# Cache management

## Cache management

When you download a dataset, the processing scripts and data are stored locally on your computer. The cache allows 🌍 Datasets to avoid re-downloading or processing the entire dataset every time you use it.

This guide will show you how to:

* Change the cache directory.
* Control how a dataset is loaded from the cache.
* Clean up cache files in the directory.
* Enable or disable caching.

### Cache directory

The default cache directory is `~/.cache/boincai/datasets`. Change the cache location by setting the shell environment variable, `HF_DATASETS_CACHE` to another directory:

Copied

```
$ export HF_DATASETS_CACHE="/path/to/another/directory"
```

When you load a dataset, you also have the option to change where the data is cached. Change the `cache_dir` parameter to the path you want:

Copied

```
>>> from datasets import load_dataset
>>> dataset = load_dataset('LOADING_SCRIPT', cache_dir="PATH/TO/MY/CACHE/DIR")
```

Similarly, you can change where a metric is cached with the `cache_dir` parameter:

Copied

```
>>> from datasets import load_metric
>>> metric = load_metric('glue', 'mrpc', cache_dir="MY/CACHE/DIRECTORY")
```

### Download mode

After you download a dataset, control how it is loaded by [load\_dataset()](https://huggingface.co/docs/datasets/v2.14.5/en/package_reference/loading_methods#datasets.load_dataset) with the `download_mode` parameter. By default, 🌍 Datasets will reuse a dataset if it exists. But if you need the original dataset without any processing functions applied, re-download the files as shown below:

Copied

```
>>> from datasets import load_dataset
>>> dataset = load_dataset('squad', download_mode='force_redownload')
```

Refer to [DownloadMode](https://huggingface.co/docs/datasets/v2.14.5/en/package_reference/builder_classes#datasets.DownloadMode) for a full list of download modes.

### Cache files

Clean up the cache files in the directory with [Dataset.cleanup\_cache\_files()](https://huggingface.co/docs/datasets/v2.14.5/en/package_reference/main_classes#datasets.Dataset.cleanup_cache_files):

Copied

```
# Returns the number of removed cache files
>>> dataset.cleanup_cache_files()
2
```

### Enable or disable caching

If you’re using a cached file locally, it will automatically reload the dataset with any previous transforms you applied to the dataset. Disable this behavior by setting the argument `load_from_cache_file=False` in [Dataset.map()](https://huggingface.co/docs/datasets/v2.14.5/en/package_reference/main_classes#datasets.Dataset.map):

Copied

```
>>> updated_dataset = small_dataset.map(add_prefix, load_from_cache_file=False)
```

In the example above, 🌍 Datasets will execute the function `add_prefix` over the entire dataset again instead of loading the dataset from its previous state.

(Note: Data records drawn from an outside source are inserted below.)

theorem waitPool_keepsPins {s0 : State} {s : State} (h_s : KeepsPins s0 s) :
    KeepsPins s0 (waitPool s) := by
  unfold waitPool
  repeat' first
    | with_reducible assumption | with_reducible apply fillPool_keepsPins | with_reducible apply advanceTo_keepsPins | split
    | dsimp only

theorem takePool_keepsPins {s0 : State} {s : State} (h_s : KeepsPins s0 s) :
    KeepsPins s0 ((takePool s).2) := by
  unfold takePool
  repeat' first
    | with_reducible assumption | with_reducible apply setF_keepsPins | intro _ | dsimp only
    | with_reducible apply KeepsPins.pwrgood | with_reducible apply KeepsPins.resetN
    | with_reducible apply KeepsPins.testEn | with_reducible apply KeepsPins.domid
    | with_reducible apply KeepsPins.mbusSel | with_reducible apply KeepsPins.start
    | (refine KeepsPins.mk ?_ ?_ ?_ ?_ ?_ ?_ <;> dsimp only)

theorem setDrbg_keepsPins {s0 : State} {s : State} {i : ℕ} {d : Drbg} (h_s : KeepsPins s0 s) :
    KeepsPins s0 (setDrbg s i d) := by
  unfold setDrbg
  repeat' first
    | with_reducible assumption | with_reducible apply setReg_keepsPins | dsimp only
    | with_reducible apply KeepsPins.pwrgood | with_reducible apply KeepsPins.resetN
    | with_reducible apply KeepsPins.testEn | with_reducible apply KeepsPins.domid
    | with_reducible apply KeepsPins.mbusSel | with_reducible apply KeepsPins.start
    | (refine KeepsPins.mk ?_ ?_ ?_ ?_ ?_ ?_ <;> dsimp only)

theorem instantiate_keepsPins {s0 : State} {s : State} {i : ℕ} (h_s : KeepsPins s0 s) :
    KeepsPins s0 (instantiate s i) := by
  unfold instantiate
  repeat' first
    | with_reducible assumption | with_reducible apply setDrbg_keepsPins | with_reducible apply takePool_keepsPins

theorem reseed_keepsPins {s0 : State} {s : State} {i : ℕ} (h_s : KeepsPins s0 s) :
    KeepsPins s0 (reseed s i) := by
  unfold reseed
  repeat' first
    | with_reducible assumption | with_reducible apply setDrbg_keepsPins | with_reducible apply bump_keepsPins
    | with_reducible apply takePool_keepsPins

theorem reseedDue_keepsPins {s0 : State} {s : State} {i : ℕ} (h_s : KeepsPins s0 s) :
    KeepsPins s0 (reseedDue s i) := by
  unfold reseedDue
  repeat' first
    | with_reducible assumption | with_reducible apply fillPool_keepsPins | with_reducible apply reseed_keepsPins | split
    | dsimp only

theorem drbgRequest_keepsPins {s0 : State} {s : State} {i : ℕ} {len : ℕ} (h_s : KeepsPins s0 s) :
    KeepsPins s0 ((drbgRequest s i len).2) := by
  unfold drbgRequest
  repeat' first
    | with_reducible assumption | with_reducible apply reseedDue_keepsPins | with_reducible apply setDrbg_keepsPins
    | with_reducible apply countNd_keepsPins | with_reducible apply bump_keepsPins | split | dsimp only

theorem drbgDraw_keepsPins {s0 : State} {s : State} {i : ℕ} {x2 : ℕ} {x3 : ℕ} (h_s : KeepsPins s0 s) :
    KeepsPins s0 ((drbgDraw s i x2 x3).2) := by
  revert h_s
  fun_induction drbgDraw s i x2 x3
  all_goals
    try rename_i ih
    intro h_s
    repeat' first
      | with_reducible assumption | with_reducible apply ih | with_reducible apply drbgRequest_keepsPins

theorem logDraw_keepsPins {s0 : State} {s : State} {i : ℕ} {x2 : Draw} (h_s : KeepsPins s0 s) :
    KeepsPins s0 (logDraw s i x2) := by
  unfold logDraw
  repeat' first
    | with_reducible assumption | with_reducible apply logEv_keepsPins | split

theorem seedAll_keepsPins {s0 : State} {s : State} {wait : Bool} (h_s : KeepsPins s0 s) :
    KeepsPins s0 (seedAll s wait) := by
  unfold seedAll
  repeat' first
    | with_reducible assumption | with_reducible apply forRange_keeps | with_reducible apply fillPool_keepsPins
    | with_reducible apply instantiate_keepsPins | with_reducible apply reseed_keepsPins | with_reducible apply waitPool_keepsPins
    | intro _ | split | dsimp only

theorem sourceGood_keepsPins {s0 : State} {s : State} (h_s : KeepsPins s0 s) :
    KeepsPins s0 (sourceGood s) := by
  unfold sourceGood
  repeat' first
    | with_reducible assumption | with_reducible apply setF_keepsPins | with_reducible apply setB_keepsPins | dsimp only
    | with_reducible apply KeepsPins.pwrgood | with_reducible apply KeepsPins.resetN
    | with_reducible apply KeepsPins.testEn | with_reducible apply KeepsPins.domid
    | with_reducible apply KeepsPins.mbusSel | with_reducible apply KeepsPins.start
    | (refine KeepsPins.mk ?_ ?_ ?_ ?_ ?_ ?_ <;> dsimp only)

Disable caching on a global scale with [disable\_caching()](https://huggingface.co/docs/datasets/v2.14.5/en/package_reference/main_classes#datasets.disable_caching):

Copied

```
>>> from datasets import disable_caching
>>> disable_caching()
```

When you disable caching, 🌍 Datasets will no longer reload cached files when applying transforms to datasets. Any transform you apply on your dataset will be need to be reapplied.

If you want to reuse a dataset from scratch, try setting the `download_mode` parameter in [load\_dataset()](https://huggingface.co/docs/datasets/v2.14.5/en/package_reference/loading_methods#datasets.load_dataset) instead.

You can also avoid caching your metric entirely, and keep it in CPU memory instead:

Copied

```
>>> from datasets import load_metric
>>> metric = load_metric('glue', 'mrpc', keep_in_memory=True)
```

Keeping the predictions in-memory is not possible in a distributed setting since the CPU memory spaces of the various processes are not shared.

### Improve performance

Disabling the cache and copying the dataset in-memory will speed up dataset operations. There are two options for copying the dataset in-memory:

1. Set `datasets.config.IN_MEMORY_MAX_SIZE` to a nonzero value (in bytes) that fits in your RAM memory.
2. Set the environment variable `HF_DATASETS_IN_MEMORY_MAX_SIZE` to a nonzero value. Note that the first method takes higher precedence.